### How to complete this task
From the entries below, copy out every line with "List" in it.
───
def rows52 : List RegRow := [
  ⟨0x0, 0x0, 1, 0x40, 0, 1, [[⟨0, 8, .rc, 0⟩]]⟩,
  ⟨0x0, 0x0, 1, 0x44, 0, 1, [[⟨0, 13, .ro, 0⟩, ⟨16, 13, .rc, 0⟩]]⟩,
  ⟨0x0, 0x0, 1, 0x80, 0, 1, [[⟨0, 32, .cnt, 0⟩], [⟨0, 32, .cnt, 0⟩]]⟩,
  ⟨0x0, 0x0, 1, 0x88, 0, 1, [[⟨0, 32, .cnt, 0⟩], [⟨0, 32, .cnt, 0⟩]]⟩,
  ⟨0x0, 0x0, 1, 0x90, 0, 1, [[⟨0, 32, .cnt, 0⟩], [⟨0, 32, .cnt, 0⟩]]⟩,
  ⟨0x0, 0x0, 1, 0x98, 0, 1, [[⟨0, 32, .cnt, 0⟩], [⟨0, 32, .cnt, 0⟩]]⟩,
  ⟨0x0, 0x0, 1, 0xA0, 0, 1, [[⟨0, 32, .cnt, 0⟩], [⟨0, 32, .cnt, 0⟩]]⟩,
  ⟨0x0, 0x0, 1, 0xA8, 0, 1, [[⟨0, 32, .cnt, 0⟩], [⟨0, 32, .cnt, 0⟩]]⟩]

def rows53 : List RegRow := [
  ⟨0x400, 0xC0, 16, 0x0, 4, 8, [[⟨0, 20, .rw, 0⟩, ⟨20, 4, .rw, 0⟩, ⟨24, 1, .rw, 0⟩]]⟩,
  ⟨0x400, 0xC0, 16, 0x20, 4, 8, [[⟨0, 20, .ro, 0⟩]]⟩,
  ⟨0x400, 0xC0, 16, 0x40, 0, 1, [[⟨0, 20, .rw, 0⟩]]⟩,
  ⟨0x400, 0xC0, 16, 0x44, 0, 1, [[⟨0, 20, .rw, 0⟩]]⟩,
  ⟨0x400, 0xC0, 16, 0x48, 0, 1, [[⟨0, 20, .rw, 0⟩]]⟩,
  ⟨0x400, 0xC0, 16, 0x4C, 0, 1, [[⟨0, 20, .rw, 0⟩]]⟩,
  ⟨0x400, 0xC0, 16, 0x50, 0, 1, [[⟨0, 10, .rw, 0⟩, ⟨16, 10, .rw, 0⟩]]⟩,
  ⟨0x400, 0xC0, 16, 0x54, 0, 1, [[⟨0, 20, .ro, 0⟩]]⟩,
  ⟨0x400, 0xC0, 16, 0x58, 0, 1, [[⟨0, 20, .ro, 0⟩]]⟩,
  ⟨0x400, 0xC0, 16, 0x5C, 0, 1, [[⟨0, 1, .ro, 0⟩, ⟨1, 1, .ro, 0⟩, ⟨2, 1, .w1c, 0⟩]]⟩,
  ⟨0x400, 0xC0, 16, 0x60, 0, 1, [[⟨0, 32, .cnt, 0⟩], [⟨0, 32, .cnt, 0⟩]]⟩,
  ⟨0x400, 0xC0, 16, 0x68, 0, 1, [[⟨0, 32, .cnt, 0⟩], [⟨0, 32, .cnt, 0⟩]]⟩,
  ⟨0x400, 0xC0, 16, 0x70, 0, 1, [[⟨0, 32, .cnt, 0⟩], [⟨0, 32, .cnt, 0⟩]]⟩,
  ⟨0x400, 0xC0, 16, 0x78, 0, 1, [[⟨0, 32, .cnt, 0⟩], [⟨0, 32, .cnt, 0⟩]]⟩,
  ⟨0x400, 0xC0, 16, 0x80, 0, 1, [[⟨0, 32, .cnt, 0⟩], [⟨0, 32, .cnt, 0⟩]]⟩,
  ⟨0x400, 0xC0, 16, 0x88, 0, 1, [[⟨0, 32, .cnt, 0⟩], [⟨0, 32, .cnt, 0⟩]]⟩,
  ⟨0x400, 0xC0, 16, 0x90, 0, 1, [[⟨0, 32, .cnt, 0⟩], [⟨0, 32, .cnt, 0⟩]]⟩,
  ⟨0x400, 0xC0, 16, 0x98, 0, 1, [[⟨0, 32, .cnt, 0⟩], [⟨0, 32, .cnt, 0⟩]]⟩,
  ⟨0x400, 0xC0, 16, 0xA0, 0, 1, [[⟨0, 32, .cnt, 0⟩], [⟨0, 32, .cnt, 0⟩]]⟩]

def rows58 : List RegRow := [
  ⟨0x0, 0x0, 1, 0x40, 0, 1, [[⟨0, 10, .rw, 0⟩]]⟩,
  ⟨0x0, 0x0, 1, 0x44, 0, 1, [[⟨0, 1, .wo, 0⟩, ⟨1, 1, .wo, 0⟩, ⟨2, 1, .wo, 0⟩, ⟨3, 1, .wo, 0⟩, ⟨4, 1, .wo, 0⟩]]⟩,
  ⟨0x0, 0x0, 1, 0x48, 0, 1, [[⟨0, 1, .ro, 0⟩]]⟩,
  ⟨0x0, 0x0, 1, 0x50, 0, 1, [[⟨0, 2, .rw, 0⟩, ⟨2, 1, .rw, 0⟩, ⟨3, 1, .rw, 0⟩, ⟨4, 1, .rw, 0⟩, ⟨5, 1, .rw, 0⟩, ⟨6, 1, .rw, 0⟩, ⟨8, 7, .rw, 0⟩]]⟩,
  ⟨0x0, 0x0, 1, 0x54, 0, 1, [[⟨0, 32, .rw, 0⟩]]⟩,
  ⟨0x0, 0x0, 1, 0x58, 0, 1, [[⟨0, 24, .rw, 0⟩]]⟩,
  ⟨0x0, 0x0, 1, 0x5C, 0, 1, [[⟨0, 32, .rw, 0⟩]]⟩,
  ⟨0x0, 0x0, 1, 0x60, 0, 1, [[⟨0, 24, .rw, 0⟩]]⟩,
  ⟨0x0, 0x0, 1, 0x64, 0, 1, [[⟨0, 32, .ro, 0⟩]]⟩,
  ⟨0x0, 0x0, 1, 0x68, 0, 1, [[⟨0, 32, .ro, 0⟩]]⟩,
  ⟨0x0, 0x0, 1, 0x70, 0, 1, [[⟨0, 32, .cnt, 0⟩], [⟨0, 32, .cnt, 0⟩]]⟩,
  ⟨0x0, 0x0, 1, 0x78, 0, 1, [[⟨0, 32, .cnt, 0⟩], [⟨0, 32, .cnt, 0⟩]]⟩,
  ⟨0x0, 0x0, 1, 0x80, 0, 1, [[⟨0, 32, .cnt, 0⟩], [⟨0, 32, .cnt, 0⟩]]⟩,
  ⟨0x0, 0x0, 1, 0x88, 0, 1, [[⟨0, 32, .cnt, 0⟩], [⟨0, 32, .cnt, 0⟩]]⟩,
  ⟨0x0, 0x0, 1, 0x100, 4, 4, [[⟨0, 32, .rw, 0⟩]]⟩]

def rows59 : List RegRow := [
  ⟨0x40, 0xE0, 17, 0x0, 0, 1, [[⟨0, 32, .rw, 0⟩]]⟩,
  ⟨0x40, 0xE0, 17, 0x4, 0, 1, [[⟨0, 24, .rw, 0⟩]]⟩,
  ⟨0x40, 0xE0, 17, 0x8, 0, 1, [[⟨0, 1, .rw, 0⟩, ⟨1, 7, .rw, 20⟩]]⟩,
  ⟨0x40, 0xE0, 17, 0xC, 0, 1, [[⟨0, 32, .rw, 134480385⟩]]⟩,
  ⟨0x40, 0xE0, 17, 0x10, 0, 1, [[⟨0, 32, .rw, 2151686160⟩]]⟩,
  ⟨0x40, 0xE0, 17, 0x14, 0, 1, [[⟨0, 32, .ro, 0⟩]]⟩,
  ⟨0x40, 0xE0, 17, 0x18, 12, 8, [[⟨0, 32, .rw, 0⟩]]⟩,
  ⟨0x40, 0xE0, 17, 0x1C, 12, 8, [[⟨0, 24, .rw, 0⟩]]⟩,
  ⟨0x40, 0xE0, 17, 0x20, 0, 1, [[⟨0, 3, .rw, 0⟩, ⟨3, 8, .rw, 16⟩, ⟨11, 1, .rw, 0⟩]]⟩,
  ⟨0x40, 0xE0, 17, 0x2C, 0, 1, [[⟨0, 3, .rw, 1⟩, ⟨3, 8, .rw, 16⟩, ⟨11, 1, .rw, 0⟩]]⟩,
  ⟨0x40, 0xE0, 17, 0x38, 0, 1, [[⟨0, 3, .rw, 2⟩, ⟨3, 8, .rw, 16⟩, ⟨11, 1, .rw, 0⟩]]⟩,
  ⟨0x40, 0xE0, 17, 0x44, 0, 1, [[⟨0, 3, .rw, 3⟩, ⟨3, 8, .rw, 16⟩, ⟨11, 1, .rw, 0⟩]]⟩,
  ⟨0x40, 0xE0, 17, 0x50, 0, 1, [[⟨0, 3, .rw, 4⟩, ⟨3, 8, .rw, 16⟩, ⟨11, 1, .rw, 0⟩]]⟩,
  ⟨0x40, 0xE0, 17, 0x5C, 0, 1, [[⟨0, 3, .rw, 5⟩, ⟨3, 8, .rw, 16⟩, ⟨11, 1, .rw, 0⟩]]⟩,
  ⟨0x40, 0xE0, 17, 0x68, 0, 1, [[⟨0, 3, .rw, 6⟩, ⟨3, 8, .rw, 16⟩, ⟨11, 1, .rw, 0⟩]]⟩,
  ⟨0x40, 0xE0, 17, 0x74, 0, 1, [[⟨0, 3, .rw, 7⟩, ⟨3, 8, .rw, 16⟩, ⟨11, 1, .rw, 0⟩]]⟩,
  ⟨0x40, 0xE0, 17, 0x78, 4, 8, [[⟨0, 32, .ro, 0⟩]]⟩,
  ⟨0x40, 0xE0, 17, 0x98, 8, 8, [[⟨0, 32, .cnt, 0⟩], [⟨0, 32, .cnt, 0⟩]]⟩]

def rows60 : List RegRow := [
  ⟨0x0, 0x0, 1, 0x40, 0, 1, [[⟨0, 16, .rw, 0⟩]]⟩,
  ⟨0x0, 0x0, 1, 0x44, 0, 1, [[⟨0, 1, .wo, 0⟩, ⟨1, 1, .wo, 0⟩]]⟩,
  ⟨0x0, 0x0, 1, 0x48, 0, 1, [[⟨0, 1, .ro, 0⟩]]⟩,
  ⟨0x0, 0x0, 1, 0x4C, 0, 1, [[⟨0, 6, .rw, 0⟩]]⟩,
  ⟨0x0, 0x0, 1, 0x50, 0, 1, [[⟨0, 17, .ro, 0⟩]]⟩,
  ⟨0x0, 0x0, 1, 0x54, 0, 1, [[⟨0, 17, .rc, 0⟩]]⟩,
  ⟨0x0, 0x0, 1, 0x80, 0, 1, [[⟨0, 32, .cnt, 0⟩], [⟨0, 32, .cnt, 0⟩]]⟩,
  ⟨0x0, 0x0, 1, 0x88, 0, 1, [[⟨0, 32, .cnt, 0⟩], [⟨0, 32, .cnt, 0⟩]]⟩,
  ⟨0x0, 0x0, 1, 0x90, 0, 1, [[⟨0, 32, .cnt, 0⟩], [⟨0, 32, .cnt, 0⟩]]⟩,
  ⟨0x0, 0x0, 1, 0x98, 0, 1, [[⟨0, 32, .cnt, 0⟩], [⟨0, 32, .cnt, 0⟩]]⟩,
  ⟨0x0, 0x0, 1, 0xA0, 0, 1, [[⟨0, 32, .cnt, 0⟩], [⟨0, 32, .cnt, 0⟩]]⟩,
  ⟨0x0, 0x0, 1, 0x100, 16, 64, [[⟨0, 32, .rw, 0⟩]]⟩,
  ⟨0x0, 0x0, 1, 0x104, 16, 64, [[⟨0, 3, .rw, 0⟩, ⟨3, 1, .rw, 0⟩, ⟨16, 12, .rw, 250⟩]]⟩,
  ⟨0x0, 0x0, 1, 0x800, 8, 9, [[⟨0, 32, .cnt, 0⟩], [⟨0, 32, .cnt, 0⟩]]⟩]

def rows62 : List RegRow := [
  ⟨0x100, 0x400, 2, 0x0, 0, 1, [[⟨0, 1, .rw, 0⟩, ⟨1, 1, .rw, 0⟩, ⟨2, 3, .rw, 0⟩, ⟨16, 8, .rw, 0⟩]]⟩,
  ⟨0x100, 0x400, 2, 0x4, 0, 1, [[⟨0, 12, .rw, 25⟩]]⟩,
  ⟨0x100, 0x400, 2, 0x8, 0, 1, [[⟨0, 15, .ro, 0⟩, ⟨15, 1, .w1c, 0⟩, ⟨16, 15, .rc, 0⟩]]⟩,
  ⟨0x100, 0x400, 2, 0x10, 0, 1, [[⟨0, 32, .ro, 0⟩], [⟨0, 32, .ro, 0⟩]]⟩,
  ⟨0x100, 0x400, 2, 0x20, 0, 1, [[⟨0, 32, .cnt, 0⟩], [⟨0, 32, .cnt, 0⟩]]⟩,
  ⟨0x100, 0x400, 2, 0x28, 0, 1, [[⟨0, 32, .cnt, 0⟩], [⟨0, 32, .cnt, 0⟩]]⟩,
  ⟨0x100, 0x400, 2, 0x30, 0, 1, [[⟨0, 32, .cnt, 0⟩], [⟨0, 32, .cnt, 0⟩]]⟩,
  ⟨0x100, 0x400, 2, 0x38, 0, 1, [[⟨0, 32, .cnt, 0⟩], [⟨0, 32, .cnt, 0⟩]]⟩,
  ⟨0x100, 0x400, 2, 0x40, 0, 1, [[⟨0, 32, .cnt, 0⟩], [⟨0, 32, .cnt, 0⟩]]⟩,
  ⟨0x100, 0x400, 2, 0x48, 0, 1, [[⟨0, 32, .cnt, 0⟩], [⟨0, 32, .cnt, 0⟩]]⟩,
  ⟨0x100, 0x400, 2, 0x50, 0, 1, [[⟨0, 32, .cnt, 0⟩], [⟨0, 32, .cnt, 0⟩]]⟩,
  ⟨0x100, 0x400, 2, 0x58, 0, 1, [[⟨0, 32, .cnt, 0⟩], [⟨0, 32, .cnt, 0⟩]]⟩,
  ⟨0x100, 0x400, 2, 0x60, 0, 1, [[⟨0, 32, .cnt, 0⟩], [⟨0, 32, .cnt, 0⟩]]⟩]

def rows70 : List RegRow := [
  ⟨0x0, 0x0, 1, 0x40, 0, 1, [[⟨0, 1, .rw, 0⟩, ⟨1, 11, .rw, 1024⟩]]⟩,
  ⟨0x0, 0x0, 1, 0x44, 0, 1, [[⟨0, 32, .rw, 4294967295⟩]]⟩,
  ⟨0x0, 0x0, 1, 0x48, 0, 1, [[⟨0, 16, .rw, 1⟩]]⟩,
  ⟨0x0, 0x0, 1, 0x4C, 0, 1, [[⟨0, 1, .w1s, 0⟩]]⟩,
  ⟨0x0, 0x0, 1, 0x50, 0, 1, [[⟨0, 32, .rw, 0⟩], [⟨0, 32, .rw, 0⟩]]⟩,
  ⟨0x0, 0x0, 1, 0x60, 0, 1, [[⟨0, 32, .cnt, 0⟩], [⟨0, 32, .cnt, 0⟩]]⟩,
  ⟨0x0, 0x0, 1, 0x68, 0, 1, [[⟨0, 32, .cnt, 0⟩], [⟨0, 32, .cnt, 0⟩]]⟩,
  ⟨0x0, 0x0, 1, 0x70, 0, 1, [[⟨0, 32, .cnt, 0⟩], [⟨0, 32, .cnt, 0⟩]]⟩,
  ⟨0x0, 0x0, 1, 0x78, 0, 1, [[⟨0, 32, .cnt, 0⟩], [⟨0, 32, .cnt, 0⟩]]⟩,
  ⟨0x0, 0x0, 1, 0x100, 4, 32, [[⟨0, 11, .ro, 0⟩, ⟨16, 11, .rc, 0⟩]]⟩,
  ⟨0x0, 0x0, 1, 0x200, 16, 32, [[⟨0, 32, .rc, 0⟩]]⟩,
  ⟨0x0, 0x0, 1, 0x208, 16, 32, [[⟨0, 32, .cnt, 0⟩], [⟨0, 32, .cnt, 0⟩]]⟩,
  ⟨0x0, 0x0, 1, 0x400, 8, 32, [[⟨0, 32, .cnt, 0⟩], [⟨0, 32, .cnt, 0⟩]]⟩,
  ⟨0x0, 0x0, 1, 0x600, 16, 16, [[⟨0, 10, .ro, 0⟩, ⟨10, 5, .ro, 0⟩, ⟨15, 1, .ro, 0⟩, ⟨16, 10, .ro, 0⟩, ⟨26, 1, .ro, 0⟩, ⟨27, 1, .ro, 1⟩]]⟩,
  ⟨0x0, 0x0, 1, 0x608, 16, 16, [[⟨0, 32, .cnt, 0⟩], [⟨0, 32, .cnt, 0⟩]]⟩]

def rows71 : List RegRow := [
  ⟨0x0, 0x0, 1, 0x40, 0, 1, [[⟨0, 10, .rw, 0⟩]]⟩,
  ⟨0x0, 0x0, 1, 0x44, 0, 1, [[⟨0, 5, .rw, 0⟩, ⟨5, 1, .rw, 0⟩, ⟨16, 16, .rw, 65535⟩]]⟩,
  ⟨0x0, 0x0, 1, 0x48, 0, 1, [[⟨0, 3, .ro, 0⟩, ⟨3, 4, .ro, 0⟩, ⟨7, 1, .ro, 0⟩, ⟨8, 1, .ro, 0⟩]]⟩,
  ⟨0x0, 0x0, 1, 0x50, 0, 1, [[⟨0, 32, .ro, 0⟩], [⟨0, 32, .ro, 0⟩]]⟩,
  ⟨0x0, 0x0, 1, 0x58, 0, 1, [[⟨0, 32, .ro, 0⟩]]⟩,
  ⟨0x0, 0x0, 1, 0x60, 0, 1, [[⟨0, 10, .wo, 0⟩, ⟨10, 2, .wo, 0⟩, ⟨12, 20, .wo, 0⟩]]⟩,
  ⟨0x0, 0x0, 1, 0x64, 0, 1, [[⟨0, 3, .ro, 0⟩, ⟨3, 1, .ro, 0⟩]]⟩]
───
### Response area
def rows52 : List RegRow := [
def rows53 : List RegRow := [
def rows58 : List RegRow := [
def rows59 : List RegRow := [
def rows60 : List RegRow := [
def rows62 : List RegRow := [
def rows70 : List RegRow := [
def rows71 : List RegRow := [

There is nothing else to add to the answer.